Task instructions: The entries below are to be repeated exactly as they stand.

Data for analysis:
/-- Narrow a scope (R425). -/
def Chip.narrow (o : Otp) (c : Chip) (scope : Nat) (ops : List AmdOp) : Chip :=
  let u := scopeUnit scope
  match scopeKind scope with
  | 1 => c.setDisp fun d => { d with narrowed := d.narrowed ++ [u] }
  | 2 => c.originate ((halvesOf (c.plan u).kind).map fun h => (u, h))
  | 4 => c.askPoints u (c.pinAfter o ops u)
  | 6 => c.setRing u fun x => { x with narrowed := true }
  | _ => c

/-- The scope is quiet (R425). -/
def Chip.scopeQuiet (c : Chip) (scope : Nat) : Bool :=
  let u := scopeUnit scope
  match scopeKind scope with
  | 1 => !c.savingPlat u
  | 2 => (halvesOf (c.plan u).kind).all fun h => (c.half u h).sent.isEmpty || !((c.half u h).st == .up || (c.half u h).st == .widthchg)
  | 3 => (c.amd.procs.find? fun p => p.scope == scope).all fun p => c.portQuiet u p.since
  | 4 => decide (1 ≤ (c.pin u).phase) || (c.pin u).change.isNone
  | 6 => (c.ring u).heldTail.isNone && (c.ring u).items.all fun i => i.st == .skip || i.st == .done
  | _ => true

/-- A CLOSE that waited for a procedure begins (R487). -/
def Chip.heldClose (c : Chip) (scope : Nat) : Chip :=
  let n := scopeIsland scope
  let i := c.island n
  if i.st = .opened ∧ !i.prepare ∧ i.queued = some false ∧ !c.classCIn n then c.beginClose n else c

/-- Saved compiler-static parts whose cell's platform no longer admits their ROLE take NO_CELL (R425). -/
def Chip.noCells (c : Chip) (plat : Nat) : Chip :=
  c.disp.saved.foldl (fun (c : Chip) ps =>
    match c.disp.task? ps.part.ring ps.part.seq with
    | some t =>
      if t.isStatic && cellPlat ps.cell == plat && !roleAdmits (c.role plat) t.role then
        c.raise { sev := 1, source := 0x03, cause := 0x22, scope := .task ps.part.ring ps.part.seq, atCell := ps.cell }
      else c
    | none => c) c

/-- The end of a procedure: it leaves the list, its final status is written, and what waited for it goes on. -/
def Chip.endProc (c : Chip) (p : AmdProc) (st op : Nat) : Chip :=
  let c := c.setAmd fun a => { a with procs := a.procs.filter fun x => x.scope != p.scope }
  let c := if scopeKind p.scope = 2 then c.originate ((halvesOf (c.plan (scopeUnit p.scope)).kind).map fun h => (scopeUnit p.scope, h)) else c
  (c.amStatus p.env st op).heldClose p.scope

/-- Reopen a scope with a final status (R425): platforms at the next turn boundary, pins when the function on them is enabled. -/
def Chip.reopen (c : Chip) (p : AmdProc) (st op : Nat) : Chip :=
  if scopeKind p.scope = 1 ∨ (scopeKind p.scope = 4 ∧ (c.pin (scopeUnit p.scope)).change.isSome = true) then
    c.setAmd fun a => { a with procs := a.procs.map fun x => if x.scope = p.scope then { x with waitBoundary := some (st, op) } else x }
  else c.endProc p st op

/-- The scope opens again without a change (R422, R423). -/
def Chip.giveUp (c : Chip) (p : AmdProc) (st op : Nat) : Chip :=
  let u := scopeUnit p.scope
  let c := match scopeKind p.scope with
    | 4 =>
      let x := c.pin u
      if x.phase = 0 then c.setPin u fun y => { y with change := none }
      else c.setPin u fun y => { y with change := some y.cfg, phase := 2, changeAt := c.elapsed }
    | 6 => if (c.ring u).st = RingSt.closed then c.reopenRing u else c.setRing u fun x => { x with narrowed := false }
    | _ => c
  c.reopen p st op

/-- Apply and reopen (R421, R425). -/
def Chip.applyProc (o : Otp) (c : Chip) (p : AmdProc) : Chip :=
  let u := scopeUnit p.scope
  match scopeKind p.scope with
  | 4 => (c.amApply o p.env.dep p.ops).quietPin u |>.reopen p amApplied 0xFF
  | 6 =>
    let k := c.ringK u
    let c := ((c.closeRing u).endRingWaits u).amApply o p.env.dep p.ops
    (if c.ringK u = k then c.reopenRing u else c.openRing u).reopen p amApplied 0xFF
  | _ => (c.amApply o p.env.dep p.ops).reopen p amApplied 0xFF

/-- A procedure starts (R421): a pin's checks that need the other pins come first (R465). -/
def Chip.startProc (o : Otp) (c : Chip) (a : AmdArmed) : Chip :=
  let sibs := (c.amd.armed.filter fun x => x.env.cls == 3 &&
    ((c.tt.deps.find? fun d => d.id == x.env.dep).map fun d => d.whenAt == .once c.now).getD false).map fun x => (x.ops, x.scope)
  let plan := c.pinsAfter o ((a.ops, a.scope) :: sibs)
  if scopeKind a.scope = 4 && !(pinGroupsOk plan && pinSingleOk plan) then c.amStatus a.env amValue 0xFF
  else
    let p : AmdProc := { env := a.env, scope := a.scope, since := c.elapsed, limit := a.limit, ops := a.ops
                         saved := a.ops.map fun q => (q.addr, c.amRead o q.addr) }
    (c.setAmd fun x => { x with procs := x.procs ++ [p] }).narrow o a.scope a.ops
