-- ==== Sys2Proof/Machine/Dispatch.lean ====
section
/-! DEFINITION. The one dispatch over the commands (opcode_table.json). -/

namespace Sys2Proof.Machine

Your solution:
/-- Narrow a scope (R425). -/
def Chip.narrow (o : Otp) (c : Chip) (scope : Nat) (ops : List AmdOp) : Chip :=
  let u := scopeUnit scope
  match scopeKind scope with
  | 1 => c.setDisp fun d => { d with narrowed := d.narrowed ++ [u] }
  | 2 => c.originate ((halvesOf (c.plan u).kind).map fun h => (u, h))
  | 4 => c.askPoints u (c.pinAfter o ops u)
  | 6 => c.setRing u fun x => { x with narrowed := true }
  | _ => c

/-- The scope is quiet (R425). -/
def Chip.scopeQuiet (c : Chip) (scope : Nat) : Bool :=
  let u := scopeUnit scope
  match scopeKind scope with
  | 1 => !c.savingPlat u
  | 2 => (halvesOf (c.plan u).kind).all fun h => (c.half u h).sent.isEmpty || !((c.half u h).st == .up || (c.half u h).st == .widthchg)
  | 3 => (c.amd.procs.find? fun p => p.scope == scope).all fun p => c.portQuiet u p.since
  | 4 => decide (1 ≤ (c.pin u).phase) || (c.pin u).change.isNone
  | 6 => (c.ring u).heldTail.isNone && (c.ring u).items.all fun i => i.st == .skip || i.st == .done
  | _ => true

/-- A CLOSE that waited for a procedure begins (R487). -/
def Chip.heldClose (c : Chip) (scope : Nat) : Chip :=
  let n := scopeIsland scope
  let i := c.island n
  if i.st = .opened ∧ !i.prepare ∧ i.queued = some false ∧ !c.classCIn n then c.beginClose n else c

/-- Saved compiler-static parts whose cell's platform no longer admits their ROLE take NO_CELL (R425). -/
def Chip.noCells (c : Chip) (plat : Nat) : Chip :=
  c.disp.saved.foldl (fun (c : Chip) ps =>
    match c.disp.task? ps.part.ring ps.part.seq with
    | some t =>
      if t.isStatic && cellPlat ps.cell == plat && !roleAdmits (c.role plat) t.role then
        c.raise { sev := 1, source := 0x03, cause := 0x22, scope := .task ps.part.ring ps.part.seq, atCell := ps.cell }
      else c
    | none => c) c

/-- The end of a procedure: it leaves the list, its final status is written, and what waited for it goes on. -/
def Chip.endProc (c : Chip) (p : AmdProc) (st op : Nat) : Chip :=
  let c := c.setAmd fun a => { a with procs := a.procs.filter fun x => x.scope != p.scope }
  let c := if scopeKind p.scope = 2 then c.originate ((halvesOf (c.plan (scopeUnit p.scope)).kind).map fun h => (scopeUnit p.scope, h)) else c
  (c.amStatus p.env st op).heldClose p.scope

/-- Reopen a scope with a final status (R425): platforms at the next turn boundary, pins when the function on them is enabled. -/
def Chip.reopen (c : Chip) (p : AmdProc) (st op : Nat) : Chip :=
  if scopeKind p.scope = 1 ∨ (scopeKind p.scope = 4 ∧ (c.pin (scopeUnit p.scope)).change.isSome = true) then
    c.setAmd fun a => { a with procs := a.procs.map fun x => if x.scope = p.scope then { x with waitBoundary := some (st, op) } else x }
  else c.endProc p st op

/-- The scope opens again without a change (R422, R423). -/
def Chip.giveUp (c : Chip) (p : AmdProc) (st op : Nat) : Chip :=
  let u := scopeUnit p.scope
  let c := match scopeKind p.scope with
    | 4 =>
      let x := c.pin u
      if x.phase = 0 then c.setPin u fun y => { y with change := none }
      else c.setPin u fun y => { y with change := some y.cfg, phase := 2, changeAt := c.elapsed }
    | 6 => if (c.ring u).st = RingSt.closed then c.reopenRing u else c.setRing u fun x => { x with narrowed := false }
    | _ => c
  c.reopen p st op

/-- Apply and reopen (R421, R425). -/
def Chip.applyProc (o : Otp) (c : Chip) (p : AmdProc) : Chip :=
  let u := scopeUnit p.scope
  match scopeKind p.scope with
  | 4 => (c.amApply o p.env.dep p.ops).quietPin u |>.reopen p amApplied 0xFF
  | 6 =>
    let k := c.ringK u
    let c := ((c.closeRing u).endRingWaits u).amApply o p.env.dep p.ops
    (if c.ringK u = k then c.reopenRing u else c.openRing u).reopen p amApplied 0xFF
  | _ => (c.amApply o p.env.dep p.ops).reopen p amApplied 0xFF

/-- A procedure starts (R421): a pin's checks that need the other pins come first (R465). -/
def Chip.startProc (o : Otp) (c : Chip) (a : AmdArmed) : Chip :=
  let sibs := (c.amd.armed.filter fun x => x.env.cls == 3 &&
    ((c.tt.deps.find? fun d => d.id == x.env.dep).map fun d => d.whenAt == .once c.now).getD false).map fun x => (x.ops, x.scope)
  let plan := c.pinsAfter o ((a.ops, a.scope) :: sibs)
  if scopeKind a.scope = 4 && !(pinGroupsOk plan && pinSingleOk plan) then c.amStatus a.env amValue 0xFF
  else
    let p : AmdProc := { env := a.env, scope := a.scope, since := c.elapsed, limit := a.limit, ops := a.ops
                         saved := a.ops.map fun q => (q.addr, c.amRead o q.addr) }
    (c.setAmd fun x => { x with procs := x.procs ++ [p] }).narrow o a.scope a.ops
-- ==== Sys2Proof/Machine/Dispatch.lean ====
section
/-! DEFINITION. The one dispatch over the commands (opcode_table.json). -/

namespace Sys2Proof.Machine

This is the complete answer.